_REQUIRED ACTION_. Print every record exactly.

▬▬▬▬▬▬

-- ==== Sys2Proof/Machine/Operands.lean ====
section
/-! DEFINITION. Operand forms: saturation and the conversions at the port (spec 00_scope R6, R8; 30_encoding R85), stream ids
(R84), slots, widths and channel counts (R122, R150), register numbers (R33). -/

namespace Sys2Proof.Machine

open Sys2Proof.Config

/-- `sat24(z)`: clamp to the sample domain (R8). -/
def sat24 (z : Int) : Int := if z < -smax then -smax else if smax < z then smax else z

/-- `sext_32(d)`: the word as a two's-complement integer (R6, R85). -/
def sext32 (d : Word) : Int := d.toInt

/-- `to32(z)`: the two's-complement word of an integer (R6, R85). -/
def to32 (z : Int) : Word := BitVec.ofInt 32 z

/-- The node slot a 4-bit field names (R81). -/
def slotOf (node : BitVec 4) : Fin 16 := node.toFin

/-- `X = SID[7]`: the stream is an external port (R84). -/
def sidIsPort (sid : Sid) : Bool := sid.getLsbD 7

/-- `SN = SID[6:3]`: the node slot of a node's stream (R84). -/
def sidSlot (sid : Sid) : Fin 16 := (sid.extractLsb' 3 4).toFin

/-- `SP = SID[2:0]`: the output port of the node, or the external port (R84). -/
def sidPort (sid : Sid) : Fin 8 := (sid.extractLsb' 0 3).toFin

/-- A stream id is well formed: `X = 0`, or `X = 1` and `SN = 0` (R84). -/
def sidFormed (sid : Sid) : Bool := !sidIsPort sid || sidSlot sid == 0

/-- The filter width an `IMM` operand gives, if it is in range (R122, R140). -/
def widthOf (imm : BitVec 8) : Option Width :=
  if h : 1 ≤ imm.toNat ∧ imm.toNat ≤ 15 then some ⟨imm.toNat, h⟩ else none

/-- The channel count an `IMM` operand gives, if it is in range (R150, R154). -/
def channelsOf (imm : BitVec 8) : Option Channels :=
  if h : 1 ≤ imm.toNat ∧ imm.toNat ≤ 8 then some ⟨imm.toNat, h⟩ else none

/-- The name of a control register (R33). -/
inductive RegName where
  | status | errinfo | spaN | spaW | spaR | spaNpts | ptIdx | ptFreq | ptMag
  | axStart | axEnd | axStep | axCount | axPos
deriving DecidableEq, Repr

/-- The register a number names; 0x0E to 0xFF name none (R33). -/
def regOf (regno : BitVec 8) : Option RegName :=
  match regno.toNat with
  | 0x00 => some .status
  | 0x01 => some .errinfo
  | 0x02 => some .spaN
  | 0x03 => some .spaW
  | 0x04 => some .spaR
  | 0x05 => some .spaNpts
  | 0x06 => some .ptIdx
  | 0x07 => some .ptFreq
  | 0x08 => some .ptMag
  | 0x09 => some .axStart
  | 0x0A => some .axEnd
  | 0x0B => some .axStep
  | 0x0C => some .axCount
  | 0x0D => some .axPos
  | _ => none

/-- Whether `REG.WR` may write a register (R33, R218). -/
def RegName.writable : RegName → Bool
  | .spaN | .spaW | .spaR | .axStart | .axEnd | .axStep => true
  | .status | .errinfo | .spaNpts | .ptIdx | .ptFreq | .ptMag | .axCount | .axPos => false

/-- Whether a register is an axis operand, whose writing ends the current axis (R43, R204). -/
def RegName.isAxisOperand : RegName → Bool
  | .axStart | .axEnd | .axStep => true
  | .status | .errinfo | .spaN | .spaW | .spaR | .spaNpts | .ptIdx | .ptFreq | .ptMag | .axCount | .axPos => false

end Sys2Proof.Machine
end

▬▬▬▬▬▬

_COMPLETED TASK_.
-- ==== Sys2Proof/Machine/Operands.lean ====
section
/-! DEFINITION. Operand forms: saturation and the conversions at the port (spec 00_scope R6, R8; 30_encoding R85), stream ids
(R84), slots, widths and channel counts (R122, R150), register numbers (R33). -/

namespace Sys2Proof.Machine

open Sys2Proof.Config

/-- `sat24(z)`: clamp to the sample domain (R8). -/
def sat24 (z : Int) : Int := if z < -smax then -smax else if smax < z then smax else z

/-- `sext_32(d)`: the word as a two's-complement integer (R6, R85). -/
def sext32 (d : Word) : Int := d.toInt

/-- `to32(z)`: the two's-complement word of an integer (R6, R85). -/
def to32 (z : Int) : Word := BitVec.ofInt 32 z

/-- The node slot a 4-bit field names (R81). -/
def slotOf (node : BitVec 4) : Fin 16 := node.toFin

/-- `X = SID[7]`: the stream is an external port (R84). -/
def sidIsPort (sid : Sid) : Bool := sid.getLsbD 7

/-- `SN = SID[6:3]`: the node slot of a node's stream (R84). -/
def sidSlot (sid : Sid) : Fin 16 := (sid.extractLsb' 3 4).toFin

/-- `SP = SID[2:0]`: the output port of the node, or the external port (R84). -/
def sidPort (sid : Sid) : Fin 8 := (sid.extractLsb' 0 3).toFin

/-- A stream id is well formed: `X = 0`, or `X = 1` and `SN = 0` (R84). -/
def sidFormed (sid : Sid) : Bool := !sidIsPort sid || sidSlot sid == 0

/-- The filter width an `IMM` operand gives, if it is in range (R122, R140). -/
def widthOf (imm : BitVec 8) : Option Width :=
  if h : 1 ≤ imm.toNat ∧ imm.toNat ≤ 15 then some ⟨imm.toNat, h⟩ else none

/-- The channel count an `IMM` operand gives, if it is in range (R150, R154). -/
def channelsOf (imm : BitVec 8) : Option Channels :=
  if h : 1 ≤ imm.toNat ∧ imm.toNat ≤ 8 then some ⟨imm.toNat, h⟩ else none

/-- The name of a control register (R33). -/
inductive RegName where
  | status | errinfo | spaN | spaW | spaR | spaNpts | ptIdx | ptFreq | ptMag
  | axStart | axEnd | axStep | axCount | axPos
deriving DecidableEq, Repr

/-- The register a number names; 0x0E to 0xFF name none (R33). -/
def regOf (regno : BitVec 8) : Option RegName :=
  match regno.toNat with
  | 0x00 => some .status
  | 0x01 => some .errinfo
  | 0x02 => some .spaN
  | 0x03 => some .spaW
  | 0x04 => some .spaR
  | 0x05 => some .spaNpts
  | 0x06 => some .ptIdx
  | 0x07 => some .ptFreq
  | 0x08 => some .ptMag
  | 0x09 => some .axStart
  | 0x0A => some .axEnd
  | 0x0B => some .axStep
  | 0x0C => some .axCount
  | 0x0D => some .axPos
  | _ => none

/-- Whether `REG.WR` may write a register (R33, R218). -/
def RegName.writable : RegName → Bool
  | .spaN | .spaW | .spaR | .axStart | .axEnd | .axStep => true
  | .status | .errinfo | .spaNpts | .ptIdx | .ptFreq | .ptMag | .axCount | .axPos => false

/-- Whether a register is an axis operand, whose writing ends the current axis (R43, R204). -/
def RegName.isAxisOperand : RegName → Bool
  | .axStart | .axEnd | .axStep => true
  | .status | .errinfo | .spaN | .spaW | .spaR | .spaNpts | .ptIdx | .ptFreq | .ptMag | .axCount | .axPos => false

end Sys2Proof.Machine
end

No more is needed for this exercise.